21. The Judge found that the appellant moved to Mosul in 2004 where he remained until June 2014 after which they moved to Irbil in the IKR. The evidence shows that individuals arriving are documented within an administrative system to which those in authority in the IKR may have had access. Mosul to Irbil is approximately 60 miles which is not a great distance away. The appellant must also have felt Mosul was a safe area if he claimed to have relocated from Baghdad to this area earlier. Family must also have felt safe relocating to Irbil in 2014 and to have lived openly in that city as evidenced by the appellant working for 15 months prior to leaving, where he lived with his wife, without experiencing difficulties. It has not been made out that the finding by the Judge was not available to him or is infected by speculation based upon the Judges analysis of the facts of this case.
22. The grounds refer to the issue of honour arising from the appellant's wife being promised to her cousin but marrying somebody else, but the Judge did not find that the appellant's wife was betrothed to her cousin [20] and therefore the basis the claim for honour was not made out.
23. The Judge found that the family could return to Iraq for the reasons set out in the decision under challenge by returning to either the IKR or Baghdad which the Judge arguably considered in light of the country guidance case of AA. The appellant's wife is Kurdish and it was not made out the Judges conclusions that the appellant would be permitted to re-enter Irbil to join his wife is infected by arguable legal error.

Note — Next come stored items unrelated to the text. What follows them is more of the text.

/-! ### Runs and commands -/

/-- A Data Mover channel has halted with a RESULT and a DETAIL, and its cause is set (spec/10_data_mover.md R292,
R307). -/
structure Halts (s t : State) (c : ChId) (result detail : Nat) : Prop where
  st : t.dmchs[c].st = .halted ∧ t.dmchs[c].result = result ∧ t.dmchs[c].detail = detail
  cause : Causes s t (dmchPage c) [3]
  others : AllBut c s.dmchs t.dmchs

/-- A firmware command has been taken and will end with a result (spec/13_firmware_and_settings.md R356). -/
def CmdTaken (t : State) (op : Nat) (tag : BitVec 16) (result : Nat) : Prop :=
  t.fw.cmd = some (tag.toNat, some result) ∧ t.reg (at_ 4 0x100) = BitVec.ofNat 32 (op + tag.toNat * 2 ^ 16)

end Sys2Proof.Machine
end

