/-- A CLOCK.CTRL write that takes effect sets AON_XTAL as written, starting a qualification where it was 0 and becomes
1, and returning CLK_AON to the RC where it is written 0 (log entry 64); sets MC_CLK only while the PLL is locked,
else CLOCK.CAUSE records the refusal and MC_CLK keeps its value; and clears MC_CLK written 0. The end of a
qualification keeps the count and puts CLK_AON on the crystal for 4,056 to 4,136 RC cycles, else on the RC with its
cause. A crystal that stops puts CLK_AON back on the RC and sets the cause. Configuration requests: unanswered while
held, with PERST_N low or HOST not ON, or in L2; Retry Status before the link is ready; else they set the power state,
MSI-X, the vectors' masks, addresses and data, PASID Enable, AER mask and severity, the error message enables and the
base addresses of the two 64-bit BARs, clear the AER error, and read what the link and these bits hold (log entry 11).
L1 entry, PME_Turn_Off and L1 exit move the link; an exit while HOST is in RET starts its return. TRST_N low resets
the TAP; a rising TCK edge moves its state by TMS, a falling edge does not; the falling edge that ends Update-DR of a
debug register carries out the register access shifted in, as BAR0 does and whether or not the link is ready, where
DEBUG_EN is strapped high and the debug fuse is intact (log entry 12). (spec/01_device_organisation.md R36,
spec/15_register_map.md R405, spec/16_pins_and_electrical.md R419, spec/12_power_domains.md R334,
spec/12_power_domains.md R340, spec/14_attention_and_errors.md R375, spec/16_pins_and_electrical.md R429,
spec/00_scope.md R5, spec/09_slices.md R278, spec/15_register_map.md R391, spec/12_power_domains.md R336,
spec/17_bring_up.md R433) -/
def Obligations.ClocksAndLink : Prop :=
  (∀ (c : Instr) (src : Source) (v : Word) (s : State), (c = .aonXtalRequest src v ∨ c = .mcClkSelect src v) →
    s.Takes src 2 0x014 → s.Canonical → Answers c s fun t =>
      Only [.regs, .ctl, .regions] s t ∧ RegsBut [at_ 2 0x014, at_ 2 8] s t ∧
      t.flag (at_ 2 0x014) 0 = v.getLsbD 0 ∧ t.ctl.onXtal = (s.ctl.onXtal && v.getLsbD 0) ∧
      t.ctl.qual = (s.ctl.qual || (v.getLsbD 0 && !s.flag (at_ 2 0x014) 0)) ∧
      (v.getLsbD 1 = true → Only [.regs, .ctl] s t ∧ t.ctl = { s.ctl with qual := t.ctl.qual, onXtal := t.ctl.onXtal } ∧
        (s.ctl.pllLock = true → t.flag (at_ 2 0x014) 1 = true ∧ t.reg (at_ 2 8) = s.reg (at_ 2 8)) ∧
        (s.ctl.pllLock = false → t.flag (at_ 2 0x014) 1 = s.flag (at_ 2 0x014) 1 ∧ Causes s t 2 [3])) ∧
      (v.getLsbD 1 = false → t.flag (at_ 2 0x014) 1 = false ∧ t.reg (at_ 2 8) = s.reg (at_ 2 8))) ∧
  (∀ (n : BitVec 13) (s : State), s.held = false → s.ctl.qual = true → s.Canonical →
    Answers (.xtalQualDone n) s fun t => Only [.regs, .ctl] s t ∧ RegsBut [at_ 2 0x100, at_ 2 8] s t ∧
      t.reg (at_ 2 0x100) = n.setWidth 32 ∧ t.ctl.qual = false ∧
      (4056 ≤ n.toNat ∧ n.toNat ≤ 4136 → t.ctl.onXtal = true ∧ t.reg (at_ 2 8) = s.reg (at_ 2 8)) ∧
      (¬ (4056 ≤ n.toNat ∧ n.toNat ≤ 4136) → t.ctl.onXtal = false ∧ Causes s t 2 [1])) ∧
  (∀ s : State, s.held = false → s.ctl.onXtal = true → s.Canonical → Answers .xtalStop s fun t =>
    Only [.regs, .ctl] s t ∧ RegsBut [at_ 2 8] s t ∧ t.ctl = { s.ctl with onXtal := false } ∧ Causes s t 2 [2]) ∧
  (∀ (r : ConfigReq) (s : State),
    (s.held = true ∨ s.ctl.perstLow = true ∨ s.domOn domHOST = false ∨ s.pci.inL2 = true) →
    Answers (.configurationRequest r) s fun t => Only [.rd] s t ∧ t.rd = .none) ∧
  (∀ (r : ConfigReq) (s : State),
    s.held = false → s.ctl.perstLow = false → s.domOn domHOST = true → s.pci.inL2 = false →
    (s.pci.ready = false → (∀ (w : LinkWidth) (g : Fin 4), r ≠ .elapsed w g) →
      Answers (.configurationRequest r) s fun t => Only [.rd] s t ∧ t.rd = .retryStatus) ∧
    (s.pci.training = true → ∀ (w : LinkWidth) (g : Fin 4), Answers (.configurationRequest (.elapsed w g)) s fun t =>
      Only [.pci] s t ∧
      t.pci = { s.pci with training := false, ready := true, width := laneCount w, speed := g.val + 1 }) ∧
    (s.pci.ready = true →
      (∀ d : Bool, Answers (.configurationRequest (.powerState d)) s fun t => Only [.pci] s t ∧
        t.pci = { s.pci with d3hot := d }) ∧
      (∀ en m : Bool, Answers (.configurationRequest (.msix en m)) s fun t => Only [.pci] s t ∧
        t.pci = { s.pci with msixEn := en, msixMask := m }) ∧
      (∀ (i : Fin 33) (m : Bool), Answers (.configurationRequest (.vectorMask i m)) s fun t => Only [.pci] s t ∧
        ∀ j : Fin 33, t.pci.vecMask.getLsbD j.val = if j = i then m else s.pci.vecMask.getLsbD j.val) ∧
      (∀ (i : Fin 33) (a : BitVec 64) (d : Word), Answers (.configurationRequest (.vectorEntry i a d)) s fun t =>
        Only [.pci] s t ∧ t.pci.vecAddr[i] = a &&& ~~~3#64 ∧ t.pci.vecData[i] = d ∧
        AllBut i s.pci.vecAddr t.pci.vecAddr ∧ AllBut i s.pci.vecData t.pci.vecData) ∧
      (∀ b : Bool, Answers (.configurationRequest (.pasid b)) s fun t => Only [.pci] s t ∧
        t.pci = { s.pci with pasidEn := b }) ∧
      (∀ b : Bool, Answers (.configurationRequest (.aerMask b)) s fun t => Only [.pci] s t ∧
        t.pci = { s.pci with aerMasked := b }) ∧
      (∀ b : Bool, Answers (.configurationRequest (.aerSeverity b)) s fun t => Only [.pci] s t ∧
        t.pci = { s.pci with aerSevere := b }) ∧
      (∀ n f : Bool, Answers (.configurationRequest (.errorControl n f)) s fun t => Only [.pci] s t ∧
        t.pci = { s.pci with nonFatalEn := n, fatalEn := f }) ∧
      (∀ (n : Fin 6) (v : Word), Answers (.configurationRequest (.bar n v)) s fun t => Only [.pci] s t ∧
        t.pci = { s.pci with bar0 := t.pci.bar0, bar2 := t.pci.bar2 } ∧
        ∀ m : Fin 6, t.pci.bar m = if m = n ∧ m.val < 4 then
          (if m.val % 2 = 0 then (v &&& 0xFFE00000) ||| 4 else v) else s.pci.bar m) ∧
      (Answers (.configurationRequest .aerClear) s fun t => Only [.pci] s t ∧
        t.pci = { s.pci with aerInternal := false }) ∧
      ∀ q : ConfigReg, Answers (.configurationRequest (.read q)) s fun t => Only [.rd, .free] s t ∧
        ∃ w : Word, t.rd = .words (s.pci.cfg s.att.pend q w))) ∧
  (∀ s : State, s.held = false → s.domOn domHOST = true → s.pci.ready = true → s.pci.inL2 = false →
    (Answers .linkL1Entry s fun t => Only [.pci] s t ∧ t.pci = { s.pci with inL1 := true }) ∧
    Answers .pmeTurnOff s fun t => Only [.pci, .rd] s t ∧ t.pci = { s.pci with inL1 := false, inL2 := true } ∧
      t.rd = .pmeAck) ∧
  (∀ s : State, s.held = false → s.doms[domHOST].st = .on → s.doms[domHOST].phase = .none →
    Answers .hostL1Exit s fun t => Only [.pci] s t ∧ t.pci = { s.pci with inL1 := false }) ∧
  (∀ s : State, s.held = false → s.doms[domHOST].st = .ret → s.doms[domHOST].phase = .none → s.Canonical →
    Answers .hostL1Exit s fun t => Only [.pci, .doms, .ctl, .regs, .regions] s t ∧
      RegsBut [at_ 3 8, at_ 3 0x284] s t ∧ t.pci = { s.pci with inL1 := false } ∧ AllBut domHOST s.doms t.doms ∧
      t.doms[domHOST] = { s.doms[domHOST] with target := 0, st := .exiting, held := true } ∧
      Causes s t 3 [3] ∧ t.reg (at_ 3 0x284) = 0x103) ∧
  (∀ (rising tms tdi : Bool) (a : Option DebugAccess) (s : State),
    (Answers (.tckEdge rising tms ⟨tdi, a⟩ false) s fun t => Only [.tap] s t ∧ t.tap.st = .reset ∧ t.tap.ir = 1) ∧
    (Answers (.tckEdge true tms ⟨tdi, a⟩ true) s fun t => Only [.tap] s t ∧ t.tap.st = s.tap.st.next tms ∧
      t.tap.ir = s.tap.ir) ∧
    (a = none ∨ s.store.straps.getLsbD 3 = false ∨ s.store.debugFuse = false ∨ s.tap.st ≠ .updDr →
      Answers (.tckEdge false tms ⟨tdi, a⟩ true) s fun t => Only [.tap] s t ∧ t.tap.st = s.tap.st)) ∧
  (∀ (tms tdi : Bool) (a : DebugAccess) (s : State), s.store.straps.getLsbD 3 = true → s.store.debugFuse = true →
    s.tap.st = .updDr → s.tap.ir ≠ 0 → s.tap.ir ≠ 2 → s.reaches .bar0 = true →
    exec (.tckEdge false tms ⟨tdi, some a⟩ true) s =
      exec (if a.write then .mmioWrite .bar0 a.ofs a.size a.v false else .lowDwordLatch .bar0 a.ofs a.size false)
        { s with tap := s.tap.edge false tms tdi true }) ∧
  ∀ (tms tdi : Bool) (page : Nat) (v : BitVec 64) (s : State), s.store.straps.getLsbD 3 = true →
    s.store.debugFuse = true → s.tap.st = .updDr → s.tap.ir ≠ 0 → s.tap.ir ≠ 2 → s.held = false →
    s.blockOff (blockOf page) = false → blockOf page ≠ .absent → s.Canonical →
    Answers (.tckEdge false tms ⟨tdi, some ⟨true, at_ page 0xC, 4, v⟩⟩ true) s fun t => Only [.tap, .regs] s t ∧
      RegsBut [at_ page 0xC] s t ∧ t.reg (at_ page 0xC) = v.setWidth 32 &&& causeMask page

The appellant worked previously and it has not been made out that with his skill as a mechanic he would not be able to obtain employment as he did in the past.
24. The Judge noted the appellant remains in constant contact with his wife and that arrangements could be made between them [26]. This is not a finding infected by arguable legal error and, as the Judge finds, would enable arrangements to be made which must include the provision of appropriate documentation together with the necessary arrangements with the authorities to facilitate the appellant's re-entry. It is also not made out the appellant could not obtain the required documents to gain entry or obtain appropriate support through his CSID. The Judge at [28] found the appellant could relocated to Baghdad, even as a Sunni Muslim, on the basis return becomes feasible on the obtaining of the appropriate documentation including a CSID.
25. The Secretary of State raised the issue of internal relocation in the refusal letter. The applicant failed to produce sufficient evidence to show internal location was unreasonable or unduly harsh on the facts of this case.
26. Having considered the evidence, I find the Judge has given adequate reasons for findings made. The grounds are, in effect, a repeat of the claim and disagreement with the core findings which does not, of itself, establish arguable legal error material to the decision to dismiss the appeal.


27. There is no material error of law in the First-tier Tribunal Judge's decision. The determination shall stand.


28. The First-tier Tribunal did not make an order pursuant to rule 45(4)(i) of the Asylum and Immigration Tribunal (Procedure) Rules 2005.

I make no such order pursuant to rule 14 of the Tribunal Procedure (Upper Tribunal) Rules 2008.